A U.N. report says the number of grave violations committed against children in South Sudan has significantly decreased since the 2018 peace deal was signed, but violations continue.
The report says the U.N. verified “grave violations” affecting 618 children across the country from July 2018 to June 2020, with Central Equatoria state seeing the greatest number of victims.
By contrast, from October 2014 to June 2018, the U.N. verified grave violations against more than 9,200 children in South Sudan. Violations included recruitment into armed groups, killing and maiming, sexual violence including rape, abductions, attacks on schools and hospitals, and denial of humanitarian access.
“In the previous period up to 2017, I would say that violations against children in South Sudan were the second- or third-highest number of violations in all our docket, and we covered 21 countries. So you can imagine it was very, very high,” Virginia Gamba, special representative of the secretary-general on children in armed conflict, told VOA’s South Sudan in Focus.
Children released from fighting
The report also notes that more than 2,000 children were released from the ranks of armed forces — both from the South Sudan army and the rebel SPLA-IO — in 2018 and 2019.
The U.N. official traveled to South Sudan to engage parties who were negotiating the September 2018 peace deal. Gamba said her team “intervened early” to make sure child protection provisions were included in the soon-to-be-signed Revitalized Agreement on the Resolution of the Conflict in South Sudan.

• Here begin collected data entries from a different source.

theorem Consumes.bind {m : Reader α} {f : α × List Bool → Except DecodeErr (β × List Bool)}
    (hm : Consumes n P m) (hf : ∀ a, P a → Consumes k Q fun bs => f (a, bs)) : Consumes (n + k) Q fun bs => m bs >>= f := by
  intro bs b rest h
  obtain ⟨⟨a, left⟩, hread, hrest⟩ := except_bind_ok h
  obtain ⟨hn, rfl, ha⟩ := hm bs a left hread
  obtain ⟨hk, rfl, hb⟩ := hf a ha _ b rest hrest
  rw [List.length_drop] at hk
  exact ⟨by omega, List.drop_drop, hb⟩

/-- An operation, then one that takes nothing more. -/
theorem Consumes.last {m : Reader α} {f : α × List Bool → Except DecodeErr (β × List Bool)}
    (hm : Consumes n P m) (hf : ∀ a, P a → Consumes 0 Q fun bs => f (a, bs)) : Consumes n Q fun bs => m bs >>= f := hm.bind hf

theorem Consumes.ite {p : Prop} [Decidable p] {m m' : Reader α} (hm : p → Consumes n P m)
    (hm' : ¬ p → Consumes n P m') : Consumes n P fun bs => if p then m bs else m' bs := by
  by_cases h : p
  · simpa only [if_pos h] using hm h
  · simpa only [if_neg h] using hm' h

theorem Consumes.len {m : Reader α} (hm : Consumes n P m) (h : n = k) : Consumes k P m := h ▸ hm

end

theorem takeField_consumes (n : Nat) : Consumes n (fun v => v < 2 ^ n) (takeField n) := by
  intro bs v rest h
  obtain hn | hn := Nat.lt_or_ge bs.length n
  · rw [takeField_short hn] at h
    cases h
  · rw [takeField_ok hn] at h
    cases h
    refine ⟨hn, rfl, (bitsValue_lt _).trans_eq ?_⟩
    rw [List.length_take, Nat.min_eq_left hn]

theorem takeWords_consumes : ∀ n : Nat, Consumes (32 * n) (fun vs => vs.length = n) (takeWords n)
  | 0 => .ok rfl
  | n + 1 => Consumes.len (n := 32 + 32 * n) ((takeField_consumes 32).bind fun _ _ =>
      (takeWords_consumes n).last fun _ hvs => .ok (congrArg (· + 1) hvs)) (by omega)

theorem takeSize_consumes (present : Bool) : Consumes (if present then 20 else 0) (fun _ => True) (takeSize present) := by
  cases present with
  | false => exact .ok trivial
  | true => exact (takeField_consumes 20).last fun _ _ => .ok trivial

/-! ### The formats -/

/-- `FMT.CONT` (30_encoding.md R91). -/
theorem decodeCont_consumes : Consumes 120 (fun i => i.wf = true) decodeCont :=
  Consumes.len (n := 8 + (8 + (8 + (32 + (32 + 32))))) ((takeField_consumes 8).bind fun _ _ => .ite (fun _ => .error) fun _ =>
    (takeField_consumes 8).bind fun _ _ => (takeField_consumes 8).bind fun _ _ => (takeField_consumes 32).bind fun _ _ =>
    (takeField_consumes 32).bind fun _ _ => .ite (fun _ => .error) fun _ => (takeField_consumes 32).last fun _ _ => .ok rfl) rfl

/-- `FMT.DHDR` (30_encoding.md R96). -/
theorem decodeDhdr_consumes : Consumes 62 (fun i => i.wf = true) decodeDhdr :=
  have index : ∀ n, Consumes n _ (takeField n) := takeField_consumes
  Consumes.len (n := 32 + (2 + (4 + (4 + (4 + (4 + (4 + (4 + 4)))))))) ((index 32).bind fun _ _ => (index 2).bind fun _ _ =>
    (index 4).bind fun _ _ => (index 4).bind fun _ _ => (index 4).bind fun _ _ => (index 4).bind fun _ _ =>
    (index 4).bind fun _ _ => (index 4).bind fun _ _ => (index 4).last fun _ _ => .ok rfl) rfl


theorem fitsUnsigned_ofNat {n v : Nat} (hn : n ≤ 32) (hv : v < 2 ^ n) : fitsUnsigned n (BitVec.ofNat 32 v).toNat = true := by
  have h32 : v < 2 ^ 32 := hv.trans_le (Nat.pow_le_pow_right (by decide) hn)
  rw [fitsUnsigned, BitVec.toNat_ofNat, Nat.mod_eq_of_lt h32]
  exact decide_eq_true hv

/-- A signed field read is in the range of its width (30_encoding.md R102). -/
theorem fitsSigned_ofInt {n u : Nat} (hn : n ≤ 32) (hu : u < 2 ^ n) :
    fitsSigned n (BitVec.ofInt 32 (signedOf n u)).toInt = true := by
  rw [signedOf_eq_signedVal hu]
  cases n with
  | zero =>
    obtain rfl : u = 0 := Nat.lt_one_iff.1 hu
    rfl
  | succ m =>
    obtain ⟨hlo, hhi⟩ := signedVal_range (Nat.add_one_ne_zero m) hu
    have hpow : (2 : Int) ^ (m + 1 - 1) ≤ 2 ^ 31 := pow_le_pow_right₀ (by decide) (by omega)
    rw [BitVec.toInt_ofInt_eq_self (by decide) (by omega) (by omega), fitsSigned, if_neg (Nat.add_one_ne_zero m)]
    exact decide_eq_true ⟨hlo, hhi⟩

/-- `FMT.FHDR` (30_encoding.md R97): every field read fits its width. -/
theorem decodeFhdr_consumes (wb : Widths) :
    Consumes (codeLen (.fhdr wb)) (fun i => widthsOk wb = true → i.wf = true) (decodeFhdr wb) := by
  refine Consumes.len (n := wb.v0.toNat + (wb.w.toNat + (wb.h.toNat + (wb.x.toNat + (wb.y.toNat + (wb.o.toNat +
    (wb.c.toNat + 1))))))) ?_ (by simp only [codeLen, Nat.add_assoc])
  refine (takeField_consumes _).bind fun v0 fv => (takeField_consumes _).bind fun fw ffw =>
    (takeField_consumes _).bind fun fh ffh => (takeField_consumes _).bind fun fx ffx =>
    (takeField_consumes _).bind fun fy ffy => (takeField_consumes _).bind fun no fno =>
    (takeField_consumes _).bind fun nc fnc => (takeField_consumes 1).last fun bu _ => .ok fun hwb => ?_
  have hwidths := hwb
  simp only [widthsOk, Bool.and_eq_true, decide_eq_true_eq, and_assoc] at hwidths
  obtain ⟨hv, hw, hh, hx, hy, ho, hc⟩ := hwidths
  simp only [Instr.wf, fhdrOk, Bool.and_eq_true, and_assoc]
  exact ⟨hwb, fitsUnsigned_ofNat hv fv, fitsUnsigned_ofNat hw ffw, fitsUnsigned_ofNat hh ffh, fitsSigned_ofInt hx ffx,
    fitsSigned_ofInt hy ffy, fitsUnsigned_ofNat ho fno, fitsUnsigned_ofNat hc fnc⟩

“The specific provisions are very simple. It basically says that during the discussions of the peace agreement and before even the peace agreement was signed, consideration must be given to what would happen to children that are currently associated with armed groups,” Gamba told VOA. She said she pressed for the release of the children and for them to be handed over to reintegration offices run by UNICEF.
She said it was encouraging to see fewer grave violations committed against children in the most recent report.
“We can see a continued decrease between 2018 and 2019 because of these peace discussions, the peace agreement that was being created, plus the decision of the government to enter into a signed action plan with us to end and prevent all six violations,” said Gamba.
Even though language was included in the peace deal about child protection and the parties signed the joint action plan to end all grave violations in January 2020, Gamba said the parties must do more to make sure all the provisions are fully implemented.
"And in a country that is devastated, it’s very hard to both implement as well as to follow through and oversee that process, so a lot that needs to be done is actually implementing what was agreed. That’s one item that still is very much pending. We are seeing progress but not fast enough,” Gamba told VOA.
Gamba said a recent uptick in intercommunal violence in South Sudan might also increase the potential for violations against children committed by nonstate actors.
She urged all donor governments and the U.N. Security Council to provide resources to prevent further violations against children and to offer more child protection services in South Sudan.
"The more children are released, the more children are safe from conflict in South Sudan, the more they will need rehabilitation and reintegration, facilities and services to be provided to them. And these are resources. Without those resources, the risk of re-recruitment or the risk of crime increases considerably," Gamba said.